**Exercise directions**.
Copy, from the entries below, each line in which the string "contains" appears.

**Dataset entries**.

-- ==== Sys2Proof/Machine/Lines.lean ====
section
/-!
DEFINITION. Lines on their way: from output ends to the crossbar (R207, R210), in owned ring slots (R158, R159, R208), into input ends
(R209); lines a Crucible takes from ports (R284) and the deadline decision (R287).
-/

namespace Sys2Proof.Machine

/-! ### LINE_ENTRY (R209) -/

/-- The line enters an input end, or finds it full and is lost (R209, R230, R233). -/
def enterEnd (a e : Nat) (l : Line) (s : State) : State :=
  if 32 ≤ (endLines s a e).length then violate a pushFull (endPlace e) s
  else appendLine a e s.clk { l with slotClk := none } s

/-- The flight of an end that arrives first, its clk come. -/
def dueFlight (s : State) (a e : Nat) : Option Flight :=
  (s.fab.flights.filter fun f => f.station == a && f.qend == e && decide (f.due ≤ s.clk)).foldl
    (fun b f => match b with | none => some f | some x => if f.due < x.due then some f else some x) none

/-- Take one flight out. -/
def dropFlight (f : Flight) (s : State) : State := s.setFab fun x => { x with flights := x.flights.erase f }

/-- LINE_ENTRY: after the pops that the station's engines make in this clk; those of its sequencer are the matter of the order in which a
clk's rows come (log entry 39). -/
def execLineEntry (st : StAddr) (qend : Fin 8) (s : State) : Out :=
  .next (match dueFlight s st.toNat qend with
    | none => s
    | some f => enterEnd st.toNat qend f.line (dropFlight f (settle st.toNat s)))

/-! ### LINE_DEPART (R207, R210) -/

/-- The head line of an end leaves toward its partner, to enter it 7 clk later. -/
def sendAcross (a e : Nat) (s : State) : State :=
  match endLines s a e with
  | [] => s
  | l :: _ =>
    let target := boundSt s a e
    let s := s.setStation a fun x => { x with ends := tmod [] x.ends e List.tail }
    s.setFab fun f =>
      { f with flights := f.flights ++ [{ due := s.clk + 7, station := target, qend := boundEnd s a e, line := l, src := none }],
               claims := f.claims ++ [(target, a)] }

/-- One offered line: it leaves, or stays and is a CONFLICT at its own station. -/
def offerLine (a : Nat) (blocked : List Nat) (e : Nat) (s : State) : State :=
  if blocked.contains e then violate a conflict (endPlace e) s else sendAcross a e s

/-- Up to two ready lines leave (R207). -/
def departLines (a : Nat) (s : State) : State :=
  if !s.running || departed s a then s
  else
    let os := offered s a
    let blocked := (os.map (·.2)).filter fun e => outputTaken s a (boundSt s a e)
    each (os.map (·.2)) (offerLine a blocked) s

/-- LINE_DEPART. -/
def execLineDepart (st : StAddr) (s : State) : Out := .next (departLines st.toNat (settle st.toNat s))

/-! ### OWNED_SLOT_PASS (R158, R159, R208) -/

/-- The output end of the owner that names an entry. -/
def slotEndOf (s : State) (a ring dir entry : Nat) : Option Nat :=
  ((List.range 8).map (· + 8)).find? fun e =>
    let q := qcfg s a e
    isBound s a e && isRing s a e && fld q 46 44 == ring && fld q 43 43 == dir && fld q 42 32 == entry

/-- Pour and heat that hold a clk 8 before now: a pour back, and the heat before the slot's own where the slot has just begun. -/
def pourBefore (s : State) : Nat × Nat :=
  if 8 ≤ s.pourOff then (s.job.pour, s.job.heat)
  else if s.job.pour ≠ 0 then (s.job.pour - 1, s.job.heat)
  else (s.heatLen - 1, if s.replaying then s.job.heat else (s.job.heat + 2 ^ 48 - 1) % 2 ^ 48)

/-- The slot passes its enter stop in this clk. A faulty calendar entry is not used: its owner's step is suppressed as a BOUND, and the line
that the slot was to carry is lost (R424). A slot whose owner binds no output end to its entry travels empty and is no violation: the
manual names none, since the place of a POP_EMPTY is that end (DESIGN CHOICE, log entry 73). -/
def slotPass (ring dir entry : Nat) (s : State) : State :=
  let w := calEntry s ring dir entry
  if !s.running || !calUsed w || !(slotStarts w).contains s.pourOff then s
  else
    let (faulty, s) := useWord (calKey ring dir entry) s
    let count (i : Nat) (s : State) : State :=
      s.setStop (stopKey ring dir (calEnter w)) fun x => { x with ctr := tmod 0 x.ctr i (satAdd 48 · 1) }
    let a := calOwner w
    match slotEndOf s a ring dir entry with
    | none => count 1 s
    | some e =>
      let mine (l : Line) : Bool := l.slotClk == some (s.clk - 8)
      let ls := (endLines s a e).filter mine
      if faulty then
        count 1 (violate a bound (endPlace e) (s.setStation a fun x => { x with ends := tmod [] x.ends e (·.filter fun l => !mine l) }))
      else if ls.isEmpty then
        let (p, h) := pourBefore s
        count 1 (if pathRemoved s a e then s else violateAt a popEmpty (endPlace e) p ((s.pourOff + s.pourClks - 8) % s.pourClks) h s)
      else
        let s := s.setStation a fun x => { x with ends := tmod [] x.ends e (·.filter fun l => !mine l) }
        let due := s.clk + transitClk dir (calEnter w) (calLeave w) + 10
        count 0 (s.setFab fun f =>
          { f with flights := f.flights ++ ls.map fun l =>
              { due := due, station := boundSt s a e, qend := boundEnd s a e, line := l, src := some (16 * ring + dir, a, e) } })

/-- OWNED_SLOT_PASS. -/
def execOwnedSlotPass (ring : Fin 8) (ccw : Bool) (entry : Fin 2048) (s : State) : Out :=
  let dir := if ccw then 1 else 0
  .next (slotPass ring dir entry (settle (calOwner (calEntry s ring dir entry)) s))

/-- Two flights come by the same ring stop. -/
def sameStop (f g : Flight) : Bool :=
  match f.src, g.src with
  | some (k, _, _), some (k', _, _) => k == k' && bayOf f.station == bayOf g.station
  | _, _ => false

/-- The first clk from `c` on at which no line of a stop is due. -/
def gapAfter (dues : List Nat) : Nat → Nat → Nat
  | 0, c => c
  | n + 1, c => if dues.contains c then gapAfter dues n (c + 1) else c

/-- A line that came by a ring has lost its crossbar output in this clk: it is offered again in the next, ahead of later lines of its stop,
which wait in turn (R210). -/
def holdAtStop (f : Flight) (s : State) : State :=
  let dues := (s.fab.flights.filter (sameStop f)).map (·.due)
  let last := gapAfter dues dues.length f.due
  s.setFab fun x =>
    { x with flights := x.flights.map fun g => if sameStop f g && decide (f.due ≤ g.due) && decide (g.due < last) then { g with due := g.due + 1 } else g }

/-- The CONFLICT of a ring line, at the station that owns the slot (R210). -/
def ringConflict (f : Flight) (s : State) : State :=
  match f.src with
  | some (_, a, e) => violate a conflict (endPlace e) s
  | none => s

/-- The ring lines that reach a crossbar output in this clk, by ring stop and target. -/
def ringArrivals (s : State) : List Flight :=
  (s.fab.flights.filter fun f => f.src.isSome && f.due == s.clk + 7).mergeSort fun x y =>
    match x.src, y.src with | some (k, _, _), some (k', _, _) => decide (k ≤ k') | _, _ => true

/-- A ring arrival loses to a station's claim, or to a lower ring's line for the same output. -/
def ringLoses (s : State) (f : Flight) : Bool :=
  (s.fab.claims.any fun c => c.1 == f.station) ||
    (ringArrivals s).any fun g => g.station == f.station && match g.src, f.src with | some (k, _, _), some (k', _, _) => decide (k < k') | _, _ => false

/-- At the end of a clk: ring lines that lost their output wait, and the claims of the clk end (R210). -/
def endCrossbarClk (s : State) : State :=
  let losers := (ringArrivals s).filter (ringLoses s)
  let stops := losers.foldl (fun l f => if l.any (sameStop f) then l else l ++ [f]) ([] : List Flight)
  (each losers ringConflict (each stops holdAtStop s)).setFab fun f => { f with claims := [] }

/-! ### Crucible intake and decision -/

/-- CONTRIB_LINE_TAKE (R279, R284). -/
def execContribLineTake (st : StAddr) (qend : Fin 8) (s : State) : Out :=
  .next (if s.running && kindOf st.toNat == 2 then takeContribLine st.toNat qend s else s)

/-- DEADLINE_DECISION (R286, R287). -/
def execDeadlineDecision (inst : BitVec 12) (s : State) : Out := .next (deadlineDecision inst.toNat s)

end Sys2Proof.Machine
end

**Exercise output**.
  if blocked.contains e then violate a conflict (endPlace e) s else sendAcross a e s
  if !s.running || !calUsed w || !(slotStarts w).contains s.pourOff then s
  | n + 1, c => if dues.contains c then gapAfter dues n (c + 1) else c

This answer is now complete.